Brian M. Greene is an American politician and a Republican member of the Utah House of Representatives representing District 57 from January 1, 2013 to December 31, 2018.

Early life and career
Greene earned his BA from Brigham Young University and his JD from its J. Reuben Clark Law School. He works as an attorney and small business owner and lives in Pleasant Grove, Utah with his wife Renee and three children.

Political career
When District 57 incumbent Republican Representative Craig Frank ran for the Utah State Senate in 2012 and left the seat open, Greene was selected as one of two candidates from the Republican convention for the June Republican Primary which he won with 2,057 votes (55.4%) and won the November General election with 11,029 votes (85.8%) against Democratic nominee Scott Gygi.

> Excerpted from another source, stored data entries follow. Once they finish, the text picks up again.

-- ==== Sys2Proof/Laws/Word.lean ====
section
/-!
SUPPORT. What the shared operations of the instruction words do.
-/
namespace Sys2Proof.Machine

/-- The squad of the clause in execution. -/
theorem State.current_find {s : State} {q : Nat} {sq : Squad} {e : Exec} (h : s.current = some (q, sq, e)) :
    tabFind s.squads q = some sq ∧ (s.lane s.focus).cur = some e ∧ e.squad = q := by
  unfold State.current at h
  split at h
  · simp at h
  · next e' he =>
    split at h
    · simp at h
    · next x hx =>
      simp only [Option.some.injEq, Prod.mk.injEq] at h
      obtain ⟨rfl, rfl, rfl⟩ := h
      exact ⟨hx, he, rfl⟩

/-- A word runs on the clause in execution. -/
theorem State.word_next {s : State} {q : Nat} {sq : Squad} {e : Exec} (h : s.current = some (q, sq, e))
    (f : Nat → Squad → Exec → State) : s.word f = .next (f q sq e) := by
  simp [State.word, h]

/-- R67. XSET is raised when some register lies in v32 to v63 and the lock is not held. -/
theorem State.xsetReg_none {s : State} {q : Nat} {sq : Squad} {rs : List Nat} :
    s.xsetReg q sq rs = none ↔ s.holdsLock q sq = true ∨ ∀ r ∈ rs, r < 32 := by
  unfold State.xsetReg
  by_cases h : s.holdsLock q sq = true
  · simp [h]
  · simp [h, List.find?_eq_none]

/-- A word that may name its registers runs. -/
theorem State.wordV_next {s : State} {q : Nat} {sq : Squad} {e : Exec} (h : s.current = some (q, sq, e)) {rs : List Nat}
    (hr : s.xsetReg q sq rs = none) (f : Nat → Squad → Exec → State) : s.wordV rs f = .next (f q sq e) := by
  simp [State.wordV, State.word, h, hr]

/-- A word that may not takes XSET. -/
theorem State.wordV_xset {s : State} {q : Nat} {sq : Squad} {e : Exec} (h : s.current = some (q, sq, e)) {rs : List Nat} {r : Nat}
    (hr : s.xsetReg q sq rs = some r) (f : Nat → Squad → Exec → State) :
    s.wordV rs f = .next (s.trapWord q sq e causeXset (BitVec.ofNat 64 r) 0) := by
  simp [State.wordV, State.word, h, hr]

/-- R27. A SYS word of privileged state runs. -/
theorem State.sysWord_next {s : State} {q : Nat} {sq : Squad} {e : Exec} (h : s.current = some (q, sq, e)) (hp : sq.priv = true)
    (f : Nat → Squad → Exec → State) : s.sysWord f = .next (f q sq e) := by
  simp [State.sysWord, State.word, h, hp]

/-- Charging changes only event counters. -/
theorem State.charge_eq (s : State) (sq : Squad) (n : Nat) :
    s.charge sq n = { s with cores := (s.charge sq n).cores, dieEvents := (s.charge sq n).dieEvents } := rfl

/-- R146. Of a core, an event moves only its counters. -/
theorem State.coreEvent_core (s : State) (c code n d : Nat) :
    (s.coreEvent c code n).core d =
      if d = c then { s.core c with events := (s.core c).events.map (fun p => (p.1, if p.2.en then p.2.add code n else p.2)) }
      else s.core d :=
  s.modCore_read c d (fun k => { k with events := k.events.map (fun p => (p.1, if p.2.en then p.2.add code n else p.2)) })

/-- The cores' other fields survive a charge. -/
theorem State.charge_core (s : State) (sq : Squad) (n c : Nat) :
    (s.charge sq n).core c = { s.core c with events := ((s.charge sq n).core c).events } := by
  unfold State.charge
  rw [State.coreEvent_core]
  split
  · next h => subst h; rfl
  · rfl

/-- Writing scalars, predicates and vector registers leaves the event counters, so a charge is the same before and after. -/
theorem State.charge_of_cores {s t : State} (hc : t.cores = s.cores) (hd : t.dieEvents = s.dieEvents) (sq : Squad) (n : Nat) :
    (t.charge sq n).cores = (s.charge sq n).cores ∧ (t.charge sq n).dieEvents = (s.charge sq n).dieEvents := by
  simp [State.charge, State.coreEvent, State.modCore, State.core, hc, hd]

/-! ### Vector registers -/

/-- What one write of a vector register leaves. -/
theorem State.writeV_frame (s : State) (q r t : Nat) (x : Reg) :
    s.writeV q r t x = { s with squads := (s.writeV q r t x).squads, pairs := (s.writeV q r t x).pairs } := by
  unfold State.writeV
  split
  · rfl
  · split <;> rfl

/-- The squads after one write of a vector register. -/
theorem State.writeV_find (s : State) {q : Nat} {sq : Squad} (h : tabFind s.squads q = some sq) (r t : Nat) (x : Reg) :
    tabFind (s.writeV q r t x).squads q = some (if r < 32 then { sq with v := tabPut 0 sq.v (32 * r + t) x } else sq) ∧
    ∀ p, p ≠ q → tabFind (s.writeV q r t x).squads p = tabFind s.squads p := by
  unfold State.writeV
  split
  · refine ⟨?_, fun p hp => ?_⟩ <;> rw [State.modSquad_find]
    · simp [h]
    · rw [if_neg hp]
  · simp [h]

/-- The pairs after one write of a vector register. -/
theorem State.writeV_pair (s : State) {q : Nat} {sq : Squad} (h : tabFind s.squads q = some sq) (r t : Nat) (x : Reg) (k : Nat) :
    (s.writeV q r t x).pair k =
      if ¬ r < 32 ∧ k = sq.pairOf then { s.pair k with v := tabPut 0 (s.pair k).v (32 * r + t) x } else s.pair k := by
  unfold State.writeV
  split
  · next hr => simp [hr]
  · next hr =>
    simp only [h]
    rw [State.modPair_read]
    by_cases hk : k = sq.pairOf
    · subst hk; simp [hr]
    · simp [hk]

/-- What several writes of one vector register leave, and what is read after them. -/
theorem State.writeVs_spec (s : State) {q : Nat} {sq : Squad} (h : tabFind s.squads q = some sq) (d : Nat) (hd : d < 64)
    (xs : List (Nat × Reg)) (hx : ∀ e ∈ xs, e.1 < 32) (hn : (xs.map (·.1)).Nodup) :
    ∃ sq', tabFind (s.writeVs q d xs).squads q = some sq' ∧
      (∀ p, p ≠ q → tabFind (s.writeVs q d xs).squads p = tabFind s.squads p) ∧
      sq' = { sq with v := sq'.v } ∧
      (∀ k, k ≠ sq.pairOf → (s.writeVs q d xs).pair k = s.pair k) ∧
      (s.writeVs q d xs).pair sq.pairOf = { s.pair sq.pairOf with v := ((s.writeVs q d xs).pair sq.pairOf).v } ∧
      s.writeVs q d xs = { s with squads := (s.writeVs q d xs).squads, pairs := (s.writeVs q d xs).pairs } ∧
      (∀ r < 64, r ≠ d → ∀ t < 32, (s.writeVs q d xs).readV sq' r t = s.readV sq r t) ∧
      (∀ e ∈ xs, (s.writeVs q d xs).readV sq' d e.1 = e.2) ∧
      (∀ t < 32, t ∉ xs.map (·.1) → (s.writeVs q d xs).readV sq' d t = s.readV sq d t) := by
  induction xs generalizing s sq with
  | nil => exact ⟨sq, h, fun _ _ => rfl, rfl, fun _ _ => rfl, rfl, rfl, fun _ _ _ _ _ => rfl, by simp, fun _ _ _ => rfl⟩
  | cons e r ih =>
    obtain ⟨th, x⟩ := e
    have ht : th < 32 := hx (th, x) (by simp)
    simp only [List.map_cons, List.nodup_cons] at hn
    have hf := s.writeV_find h d th x
    have hp := s.writeV_pair h d th x
    have hs := s.writeV_frame q d th x
    obtain ⟨sq', h1, h2, h3, h4, h5, h6, h7, h8, h9⟩ := ih (s.writeV q d th x) hf.1 (fun e he => hx e (by simp [he])) hn.2
    have hw : s.writeVs q d ((th, x) :: r) = (s.writeV q d th x).writeVs q d r := rfl
    have hpo : (if d < 32 then ({ sq with v := tabPut 0 sq.v (32 * d + th) x } : Squad) else sq).pairOf = sq.pairOf := by
      split <;> rfl
    rw [hpo] at h4 h5
    have hread : ∀ r' < 64, ∀ t < 32, (s.writeV q d th x).readV
        (if d < 32 then ({ sq with v := tabPut 0 sq.v (32 * d + th) x } : Squad) else sq) r' t =
        if r' = d ∧ t = th then x else s.readV sq r' t := by
      intro r' hr' t ht'
      unfold State.readV
      rw [hpo, hp]
      by_cases hd32 : d < 32
      · by_cases hr32 : r' < 32
        · simp only [hd32, hr32, if_true, tabGet_tabPut]
          by_cases hk : r' = d ∧ t = th
          · obtain ⟨rfl, rfl⟩ := hk; simp
          · rw [if_neg hk, if_neg (by omega)]
        · simp [hd32, hr32]; intro he; omega
      · by_cases hr32 : r' < 32
        · simp [hd32, hr32]; intro he; omega
        · simp only [hd32, hr32, if_false, not_false_eq_true, true_and, if_true, tabGet_tabPut]
          by_cases hk : r' = d ∧ t = th
          · obtain ⟨rfl, rfl⟩ := hk; simp
          · rw [if_neg hk, if_neg (by omega)]
    refine ⟨sq', hw ▸ h1, ?_, ?_, ?_, ?_, ?_, ?_, ?_, ?_⟩
    · intro p hp'; rw [hw, h2 p hp', hf.2 p hp']
    · rw [h3]; split <;> rfl
    · intro k hk; rw [hw, h4 k hk, hp, if_neg (by simp [hk])]
    · rw [hw, h5, hp]; split <;> rfl
    · rw [hw, h6, hs]
    · intro r' hr' hne t ht'
      rw [hw, h7 r' hr' hne t ht', hread r' hr' t ht', if_neg (by simp [hne])]
    · intro e he
      rcases List.mem_cons.1 he with he | he
      · subst he
        rw [hw, h9 th ht hn.1, hread d hd th ht]; simp
      · rw [hw, h8 e he]
    · intro t ht' hnm
      simp only [List.map_cons, List.mem_cons, not_or] at hnm
      rw [hw, h9 t ht' hnm.2, hread d hd t ht', if_neg (by simp [hnm.1])]

end Sys2Proof.Machine
end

In 2014, Greene defeated both John Stevens and Holly Richardson in the Republican convention and then continued on to defeat Democratic nominee Michael Plowman in the November 4, 2014 general election with 6,317 votes (82.5%).

In 2015, Greene questioned whether sex with an unconscious spouse should be considered rape during a committee hearing on a measure which sought to clarify that sex with an unconscious individual is rape. Greene later apologized for his comments and said media reports had taken his words out of context.

During the 2016 legislative session, Greene served on the Natural Resources, Agriculture, and Environmental Quality Appropriations Subcommittee, the House Judiciary Committee as well as the House Revenue and Taxation Committee.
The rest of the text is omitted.